WHAT YOU WILL DO => In the listing below, locate the line that contains "def fenceAt (s" and the line that contains "s.onPath c 1 fun _ =>". Restate word for word those two lines and every line between them, and nothing else.

STORED DATA =>

■ ■ ■ ■ ■ ■ ■

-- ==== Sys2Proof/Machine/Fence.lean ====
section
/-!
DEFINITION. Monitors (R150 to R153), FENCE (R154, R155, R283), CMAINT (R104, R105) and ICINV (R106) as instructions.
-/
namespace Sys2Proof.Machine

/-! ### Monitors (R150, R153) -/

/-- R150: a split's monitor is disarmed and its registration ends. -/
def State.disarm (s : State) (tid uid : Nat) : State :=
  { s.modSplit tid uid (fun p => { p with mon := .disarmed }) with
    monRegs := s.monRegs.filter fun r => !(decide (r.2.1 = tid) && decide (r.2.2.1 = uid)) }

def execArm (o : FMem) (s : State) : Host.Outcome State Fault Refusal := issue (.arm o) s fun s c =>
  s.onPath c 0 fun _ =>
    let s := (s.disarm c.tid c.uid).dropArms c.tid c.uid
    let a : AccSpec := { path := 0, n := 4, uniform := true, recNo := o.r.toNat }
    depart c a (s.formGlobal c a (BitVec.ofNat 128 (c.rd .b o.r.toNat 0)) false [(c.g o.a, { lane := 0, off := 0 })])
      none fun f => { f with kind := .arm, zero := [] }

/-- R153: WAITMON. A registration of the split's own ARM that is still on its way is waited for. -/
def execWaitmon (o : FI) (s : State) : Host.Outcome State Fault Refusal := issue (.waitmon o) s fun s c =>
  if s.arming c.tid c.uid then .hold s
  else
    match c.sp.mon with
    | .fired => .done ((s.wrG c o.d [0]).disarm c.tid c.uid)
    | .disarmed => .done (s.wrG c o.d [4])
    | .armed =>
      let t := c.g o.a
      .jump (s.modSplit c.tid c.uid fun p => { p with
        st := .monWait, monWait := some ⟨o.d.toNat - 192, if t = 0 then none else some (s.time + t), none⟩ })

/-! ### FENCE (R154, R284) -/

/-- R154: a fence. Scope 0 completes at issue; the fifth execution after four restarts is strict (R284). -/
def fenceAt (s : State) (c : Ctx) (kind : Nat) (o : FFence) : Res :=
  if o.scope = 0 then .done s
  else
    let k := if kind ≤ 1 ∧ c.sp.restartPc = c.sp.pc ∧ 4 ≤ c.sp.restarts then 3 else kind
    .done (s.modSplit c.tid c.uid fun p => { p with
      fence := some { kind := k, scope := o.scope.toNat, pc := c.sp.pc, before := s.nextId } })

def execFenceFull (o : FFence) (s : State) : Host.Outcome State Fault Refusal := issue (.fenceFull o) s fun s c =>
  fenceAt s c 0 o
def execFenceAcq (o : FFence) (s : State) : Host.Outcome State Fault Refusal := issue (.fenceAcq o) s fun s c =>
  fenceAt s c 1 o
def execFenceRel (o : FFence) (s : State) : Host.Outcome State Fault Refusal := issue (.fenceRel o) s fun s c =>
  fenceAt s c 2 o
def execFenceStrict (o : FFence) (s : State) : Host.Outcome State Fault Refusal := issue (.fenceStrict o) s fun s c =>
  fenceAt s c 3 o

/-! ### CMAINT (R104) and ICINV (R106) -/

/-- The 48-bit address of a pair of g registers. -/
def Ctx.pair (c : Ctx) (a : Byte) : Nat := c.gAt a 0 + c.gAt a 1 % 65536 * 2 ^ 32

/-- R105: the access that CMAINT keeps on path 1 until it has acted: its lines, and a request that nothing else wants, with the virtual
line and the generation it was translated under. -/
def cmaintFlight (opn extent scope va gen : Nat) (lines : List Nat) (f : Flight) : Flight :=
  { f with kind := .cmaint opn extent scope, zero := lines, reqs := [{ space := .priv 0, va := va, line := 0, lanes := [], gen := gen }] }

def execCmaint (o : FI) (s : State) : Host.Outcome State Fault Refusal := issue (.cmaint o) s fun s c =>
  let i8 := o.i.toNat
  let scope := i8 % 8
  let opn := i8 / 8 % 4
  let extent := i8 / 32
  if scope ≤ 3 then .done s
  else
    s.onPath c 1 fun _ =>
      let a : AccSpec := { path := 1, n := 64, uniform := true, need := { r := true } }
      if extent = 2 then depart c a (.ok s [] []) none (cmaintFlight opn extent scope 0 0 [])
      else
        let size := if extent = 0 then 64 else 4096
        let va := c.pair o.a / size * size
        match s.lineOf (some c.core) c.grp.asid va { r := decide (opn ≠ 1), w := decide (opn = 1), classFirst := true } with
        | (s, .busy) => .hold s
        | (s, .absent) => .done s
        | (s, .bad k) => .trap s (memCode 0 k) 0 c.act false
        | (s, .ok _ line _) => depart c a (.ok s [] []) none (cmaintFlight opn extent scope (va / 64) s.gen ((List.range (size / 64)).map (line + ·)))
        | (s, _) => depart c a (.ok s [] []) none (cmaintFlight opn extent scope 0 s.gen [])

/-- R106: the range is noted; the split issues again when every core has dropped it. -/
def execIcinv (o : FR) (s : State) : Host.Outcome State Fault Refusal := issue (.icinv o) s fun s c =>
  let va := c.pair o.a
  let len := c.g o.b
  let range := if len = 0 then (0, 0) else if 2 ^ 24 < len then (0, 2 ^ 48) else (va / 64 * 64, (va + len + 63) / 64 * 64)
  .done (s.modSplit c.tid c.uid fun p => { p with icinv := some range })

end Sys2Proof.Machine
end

■ ■ ■ ■ ■ ■ ■

RESULT =>
def fenceAt (s : State) (c : Ctx) (kind : Nat) (o : FFence) : Res :=
  if o.scope = 0 then .done s
  else
    let k := if kind ≤ 1 ∧ c.sp.restartPc = c.sp.pc ∧ 4 ≤ c.sp.restarts then 3 else kind
    .done (s.modSplit c.tid c.uid fun p => { p with
      fence := some { kind := k, scope := o.scope.toNat, pc := c.sp.pc, before := s.nextId } })

def execFenceFull (o : FFence) (s : State) : Host.Outcome State Fault Refusal := issue (.fenceFull o) s fun s c =>
  fenceAt s c 0 o
def execFenceAcq (o : FFence) (s : State) : Host.Outcome State Fault Refusal := issue (.fenceAcq o) s fun s c =>
  fenceAt s c 1 o
def execFenceRel (o : FFence) (s : State) : Host.Outcome State Fault Refusal := issue (.fenceRel o) s fun s c =>
  fenceAt s c 2 o
def execFenceStrict (o : FFence) (s : State) : Host.Outcome State Fault Refusal := issue (.fenceStrict o) s fun s c =>
  fenceAt s c 3 o

/-! ### CMAINT (R104) and ICINV (R106) -/

/-- The 48-bit address of a pair of g registers. -/
def Ctx.pair (c : Ctx) (a : Byte) : Nat := c.gAt a 0 + c.gAt a 1 % 65536 * 2 ^ 32

/-- R105: the access that CMAINT keeps on path 1 until it has acted: its lines, and a request that nothing else wants, with the virtual
line and the generation it was translated under. -/
def cmaintFlight (opn extent scope va gen : Nat) (lines : List Nat) (f : Flight) : Flight :=
  { f with kind := .cmaint opn extent scope, zero := lines, reqs := [{ space := .priv 0, va := va, line := 0, lanes := [], gen := gen }] }

def execCmaint (o : FI) (s : State) : Host.Outcome State Fault Refusal := issue (.cmaint o) s fun s c =>
  let i8 := o.i.toNat
  let scope := i8 % 8
  let opn := i8 / 8 % 4
  let extent := i8 / 32
  if scope ≤ 3 then .done s
  else
    s.onPath c 1 fun _ =>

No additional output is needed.